Openness in the digital humanities needs to be about interoperability as well as replicability. Ngrams is stellar on the second, and merely good on the first. Moving forward, I wonder how we can do better.

I think that’s all I really have to say for now aside from a couple reflections about copyright I’ll post in a bit. But I should put up their response to the problem of lack of humanistic involvement in their project that I worried about, though I wasn’t the first (nor was Menand, I’m sure):

Why were there no humanists involved in this project?
That’s incorrect. Erez studied Philosophy at Princeton as an undergrad and did a master’s degree in Jewish History working with Elisheva Carlebach. Two of our other authors, Joseph Pickett (PhD, English Language and Literature, UMichigan) and Dale Hoiberg (PhD Chinese Literature, UChicago) are the Executive Editor of the American Heritage Dictionary and the Editor-in-Chief of the Encylopaedia Britannica. In addition, we were in contact with many humanists throughout the life of the project.
But more than just wrong, it’s irrelevant. What matters is the quality of the data and the analyses in the paper and what it means for how we think about a great variety of phenomena - not the degrees we happen to hold or not to hold. If what we seek is a serious conversation about this work, we shouldn’t exclude anyone who has something significant and thoughtful to say. That would be a shame.

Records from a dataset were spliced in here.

-- ==== Sys2Proof/Tests/Slice0.lean ====
section
/-! SUPPORT. Tests: worked examples of the spec, ill-formed commands, and for each statement with hypotheses the states and
operands that meet them. -/

open Sys2Proof Sys2Proof.Machine

namespace Sys2Proof.Tests

set_option Elab.async false

/-- Registers set on the state after reset. -/
def regsSet (l : List (Nat × W32)) (s : State) : State := l.foldl (fun s e => wr s e.1 e.2) s
/-- A field of a register set. -/
def fldSet (k : Nat) (f : Fld) (v : Nat) (s : State) : State := fset s k f v
/-- Bytes in memory. -/
def memSet (a : Nat) (l : List Byte) (s : State) : State := { s with mem := memPutBytes s.mem a l }
/-- Domain `x` runs at 48 kHz and has processed tick 9. -/
def runs (x : Dom) (s : State) : State := { s with tim := { s.tim with gens := pdSet s.tim.gens x ⟨true, 1, false, 10, some 9, 0⟩ } }
/-- A command entry: the code and values at byte offsets. -/
def entry (code : Nat) (l : List (Nat × Nat)) : BitVec 512 := BitVec.ofNat 512 (l.foldl (fun a e => a + e.2 * 256 ^ e.1) code)
/-- Every ticket is outstanding. -/
def ticketsOut (s : State) : State := { s with ctl := { s.ctl with outst := (List.range 1024).map (fun n => ⟨n, 0, false, none⟩) } }
/-- One outstanding ticket without a record. -/
def ticketOut (n : Nat) (s : State) : State := { s with ctl := { s.ctl with outst := [⟨n, 0x0901, false, none⟩] } }
/-- Bytes of a value from a byte address of the flash on. -/
def flashPut (a n v : Nat) (m : SMap Byte) : SMap Byte := (List.range n).foldl (fun m i => smSet 0xFF m (a + i) (BitVec.ofNat 8 (v / 256 ^ i))) m
/-- An image in slot 1 with one section of this type, whose body is 5, 6, … at offset 0x5000. -/
def flashSect (type len crc dest entry : Nat) : SMap Byte :=
  let b := 0x0800_0000
  let t := b + 0x1000
  flashPut (b + 0x5000) len 0x0605 (flashPut (t + 24) 8 entry (flashPut (t + 16) 8 dest (flashPut (t + 12) 4 crc (flashPut (t + 8) 4 len
    (flashPut (t + 4) 4 0x5000 (flashPut (t + 2) 2 0 (flashPut t 2 type (flashPut (b + 20) 4 1 []))))))))
/-- A core that runs, about to issue the word `w` at address 5 of its program. -/
def coreAt (w : BitVec 64) : Core := 
  { coreZero with phase := .run, pc := 5, cyc := 7, pm := [(5, w)],
                  main := { bankZero with d := [(1, 0x7FFF_FFFF_FFFF_FFFF), (2, 1), (3, 2)], a := [(1, accLoad (2 ^ 98))], p := [(1, 9), (2, 16383)], m := [(1, 1)] } }
/-- Core 0 holds `k` and serves logical core 0 in domain A, which runs. -/
def atlOn (k : Core) (s : State) : State :=
  runs .A (fldSet (ATL_LCORE_STATUS 0) ATL_LCORE_STATUS_domain 1 (fldSet (ATL_CORE_STATUS 0) ATL_CORE_STATUS_clk_ok 1 { s with cores := [(0, k)] }))
/-- DRAM with one ready channel of 16 GiB, and a long-memory partition at its base. -/
def dramUp (s : State) : State :=
  fldSet (DRC_CH_STATUS 0) DRC_CH_STATUS_state 2 (fldSet DRC_STATUS DRC_STATUS_ready 1 (regsSet [(DRC_PART_CFG 0, 0x8000_0004), (DRC_PART_SIZE 0, 64),
    (DRC_PART_BASE_HI 0, 1), (ATL_LM_BASE_HI, 1), (ATL_LM_STRIDE, 1)]
    { s with drc := { s.drc with subs := [0, 1], geom := 0x12F, cfg := 1 } }))
/-- `AtWord`, decided. -/
def atWordB (c : Nat) (w : BitVec 64) (s : State) : Bool :=
  let k := coreOf s c
  decide (Ready s) && coreIssues s c && k.wait.isNone && k.delay.isNone && !k.loopDue && !k.landPend && !k.cmpPend && !cmpDue k &&
    (bankOf k).loops.isEmpty && (bankOf k).wb.isEmpty && smGet 0 k.pm k.pc == w && !isBad k 0 k.pc
/-- `Accepts`, decided. -/
def acceptsB (s : State) (code : Nat) (e : BitVec 512) (used : List (Nat × Nat)) : Bool :=
  decide (Ready s) && eByte e 0 2 == code && decide (s.ctl.outst.length < 1024) && s.ctl.waitq.isEmpty && catState s != 6 && (eReserved e used).isNone
/-- A side that carries domain A through the 24-bit words of a slot. -/
def sideA (master : Bool) : Side := { sideFresh (BitVec.ofNat 32 (2 ^ PRT_SIDE_CFG_enable.lo + 2 ^ PRT_SIDE_CFG_domain.lo + 2 ^ PRT_SIDE_CFG_slot.lo +
  b2n master * 2 ^ PRT_SIDE_CFG_master.lo)) 3 with fresh := false }
/-- Side `i` alone is enabled. -/
def sideOn (i : Nat) (d : Side) (s : State) : State := { s with prt := { s.prt with sides := [(i, some d)] } }
/-- A receive flow of one channel of domain A on its first leg, 24-bit, 6 samples a packet. -/
def rxA : RxFlow := ⟨BitVec.ofNat 32 (2 ^ 30 + 2 ^ 26 + 97 * 2 ^ 19 + 2 ^ 12 + 4095), BitVec.ofNat 32 (6 * 2 ^ 16 + 1000), 0, List.replicate 32 0, none, [], 0, none, none, none, false⟩
/-- Receive flow `f` alone runs. -/
def rxOn (f : Nat) (r : RxFlow) (s : State) : State := { s with net := { s.net with rx := [(f, some r)] } }
/-- Transmit flow `f` alone runs. -/
def txOn (f : Nat) (r : TxFlow) (s : State) : State := { s with net := { s.net with tx := [(f, some r)] } }
/-- A transmit flow of one channel of domain A on its first leg to port 0. -/
def txA (next : Nat) : TxFlow := ⟨BitVec.ofNat 32 (2 ^ 30 + 2 ^ 26 + 97 * 2 ^ 19 + 2 ^ 12), 6, 0, 0, List.replicate 32 0, next, false⟩
/-- An RTP packet of payload type 97 with this sequence number, timestamp and payload. -/
def rtpA (seq ts : Nat) (l : List Byte) : List Byte := [0x80, 97] ++ beBytes 2 seq ++ beBytes 4 ts ++ [0, 0, 0, 9] ++ l
/-- Link `l` in a state. -/
def lk (l st : Nat) (s : State) : State := fldSet (DAX_LINK_STATUS l) DAX_LINK_STATUS_state st s
/-- A bridge from domain A to domain B. -/
def brAB (async : Bool) : Bridge := { inDom := .A, outDom := .B, inD := false, slot := 0, async := async, inRate := 1, outRate := 1, s := 2, lat := 3, hist := [], first := none, stamps := [], u := none, r := 5, words := [], own := false, base := 2 ^ 48, err := 0, integ := 0, steady := false, calm := 0, blocks := 0, block := 0, gain := 0, fadeFrom := 0, fadeTo := 0, k := 64, out := 0 }
/-- Bridge `b` alone runs. -/
def brOn (b : Nat) (v : Bridge) (s : State) : State := { s with prt := { s.prt with bridges := [(b, some v)] } }
/-- A rotation that has just begun, and one that stands in a phase. -/
def rotOf (kind logical spare old : Nat) : Rotation := { kind := kind, logical := logical, spare := spare, old := old, fateOff := false, ticket := 4, goodA := 0, goodB := 0, goodC := 0, copied := 0, frames := 0, diff := false, switchAt := none }
def rotIn (r : Rotation) (phase : Nat) (s : State) : State :=
  setRotStatus { s with twn := { s.twn with rot := some r } } r.kind r.spare r.logical phase
/-- Domains A and B run. -/
def runsAB (s : State) : State := runs .B (runs .A s)

/-- Blocks as the lanes of a link carry them from position 0 on. -/
def onLanes (bs : List Block66) : List Block66 := (codeLanes scramble 0 (List.replicate 4 0) bs).1
/-- The blocks of one message, with these header bits above the type. -/
def lineMsgOf (hdr : BitVec 64) (body : List (BitVec 64)) (crc : BitVec 32) : List Block66 :=
  onLanes (ctrlBlock btMSG_START hdr.toNat :: (body.map dataBlock ++ [ctrlBlock btMSG_END (crc.toNat * 256)]))
/-- The blocks of one tick frame. -/
def lineFrameOf (hdr : BitVec 64) (words : List (BitVec 64)) (crc : BitVec 32) : List Block66 :=
  onLanes (ctrlBlock btFRAME_START hdr.toNat :: (words.map dataBlock ++ [ctrlBlock btFRAME_END (crc.toNat * 256)]))
/-- MARKER blocks on four lanes, that of lane 3 this many blocks after that of lane 0. -/
def marksAt (skew : Nat) : List MarkerSeen :=
  (List.range 4).map (fun i => ⟨if i = 3 then skew else 0, 77, ⟨2, (scramble (descramble 0 77).2 (markerBlock 5 i).body).1⟩⟩)
/-- The bit clocks of a frame of 24-bit words from the most significant bit of the left slot on, word select a bit ahead. -/
def i2sFrame (l r : Nat) : PortWave := .serial ((wsShape false 24).zip (msbBits 24 l ++ msbBits 24 r))
/-- A control core that runs, with these control and status registers. -/
def hartsOn (c : Nat) (csr : SMap (BitVec 64)) (s : State) : State :=
  setHart s c { pc := 0x4000_0040, user := false, x := [], csr := csr }

/-! ## Worked examples of the spec and of the standards it names -/

/-- 02, one node product: +0.5 through a gain of 2^18 is 0.25. -/
theorem test_node_product : (storeVal (prodG 0x0080000000000000 (2 ^ 18))).1 = 0x0040000000000000 := by decide
/-- 02, a sum that strays out of range: +30 +4 +3 −8 in units of 2^30, then right by 30, stores +29. -/
theorem test_excursion_returns :
    (let u : Int := 2 ^ 122
     let a := (accAdd (accAdd (accAdd (accLoad (30 * u)) (4 * u)).1 (3 * u)).1 (-8 * u)).1
     a.e8 = 0 ∧ (storeS64 (shaAcc a (-30)).1).1 = 0x1D00000000000000) := by decide
/-- 02, the same sum after its first addition: −30 held, one excursion. -/
theorem test_excursion_counted : (accAdd (accLoad (30 * 2 ^ 122)) (4 * 2 ^ 122)).1.e8 = 1 := by decide
/-- 02, leaving as 24 bits: ties go to even and the top value is clipped. -/
theorem test_leaving_24 : [0x0000000100000000#64, 0x0000000300000000#64, 0x00FFFFFF00000000#64, 0x0100000000000000#64, 0xFF00000000000000#64].map
    (fun w => toPcm 24 w 0) = [(0, false), (2, false), (8388607, true), (8388607, true), (-8388608, false)] := by decide
/-- 06, a wrap: B3 = 0x1000, L3 = 0x0180, P3 = 0x117E, M3 = +3 gives P3 = 0x1001. -/
theorem test_circular_wrap :
    pmVal { coreZero with b := [(3, 0x1000)], l := [(3, 0x180)], main := { bankZero with p := [(3, 0x117E)], m := [(3, 3)] } } 3 3 0x117E = 0x1001 := by
  decide
/-- 15, where accesses land: an alias, a reserved index and two unmapped offsets. -/
theorem test_where_accesses_land :
    [0xD05048, 0xE0305C, 0x000018, 0xD44000].map regDecode = [.reg (GAL_TILE_INT_EN 5), .reserved, .unmapped, .unmapped] := by decide +kernel
/-- 13, a bucket of depth 3 with three corrections: the next one overflows. -/
theorem test_bucket_overflow :
    (let s := fldSet (MEM_BKT_LEVEL 12) MEM_BKT_LEVEL_level 3 (fldSet (MEM_BKT_CFG 12) MEM_BKT_CFG_depth 3 State.reset)
     fget (bucketRaise s 12) (MEM_BKT_LEVEL 12) MEM_BKT_LEVEL_level = 3) := by decide +kernel
/-- 11, a grandmaster one millisecond away: −1,000,010 ns is refused. -/
theorem test_servo_refuses : rd (servoApply (regsSet [(TIM_SERVO_OFFSET, BitVec.ofInt 32 (-1000010))] State.reset)) TIM_STEP_REFUSED = 1 := by
  decide +kernel
/-- FIPS 180-4: SHA-256 of the empty message begins e3b0c442. -/
theorem test_sha256_empty : (sha256 []).take 4 = [0xE3, 0xB0, 0xC4, 0x42] := by decide +kernel

/-! ## Ill-formed commands: one for each check -/

theorem test_ill_formed_entries : [Instr.recall 0 0, .timeStep 0 0, .scrub 0 0, .repair 0 0, .retireChannel 0 0, .readmitChannel 0 0, .conserve 0 0,
    .rotate 0 0, .setState 0 0, .freeze 0 0, .unfreeze 0 0, .loadCatalogue 0 0, .copy 0 0, .abort 0 0].all (fun i => !i.wf) = true := by decide +kernel
theorem test_ill_formed_core : [Instr.br 0 10 0, .brr 0 15 0, .sha 0 0 0 0x80, .lmr 0 0 0 0].all (fun i => !i.wf) = true := by decide
theorem test_ill_formed_access : [Instr.atriumRead 8 0 0 [], .atriumWrite 8 0xFF_FFFF_FFFF [1, 2] [], .atelierWindowAccess 8 0xFF_FFFF_FFFF 3 none,
    .setAliasWrite 8 0x5000_0001 0 0 [], .clrAliasWrite 8 0x6000_0004 0 0 [], .storeroomAmo 0 .swap true 0x4000_0004 0 [],
    .mergeEntryComplete 142 []].all (fun i => !i.wf) = true := by decide
theorem test_ill_formed_others : [Instr.stripStageLate false 0 3, .laneAlign ⟨0, []⟩, .tickBufferLate .core .A 68 0, .tickBufferLate .link .A 0 1, .docentIrqSource 0,
    .ledgerOccurrence 0 0 (List.replicate 25 0), .samplePreload (2 ^ 4096) 0, .samplePreload 0 (2 ^ 4096)].all (fun i => !i.wf) = true := by
  decide +kernel
/-- Checks let well-formed commands through. -/
theorem test_well_formed : [Instr.recall 0 0x0101, .br 0 9 0, .sha 0 0 0 0x7F, .lmr 0 0 8 0, .stripStageLate true 5 2, .mergeEntryComplete 141 [],
    .atriumRead 8 0 1 [], .docentIrqSource 1].all (·.wf) = true := by decide +kernel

When I was researching a section of the Humanities Indicators about the “Humanities Workforce,” one of the priorities was to be inclusive about the range of occupations—editors, secondary teachers, journalists, not to mention archivists, librarians, museum curators—who were professional humanists without a research university chair. There’s no bright line, and that’s good. I certainly don’t want to write anyone out peremptorily.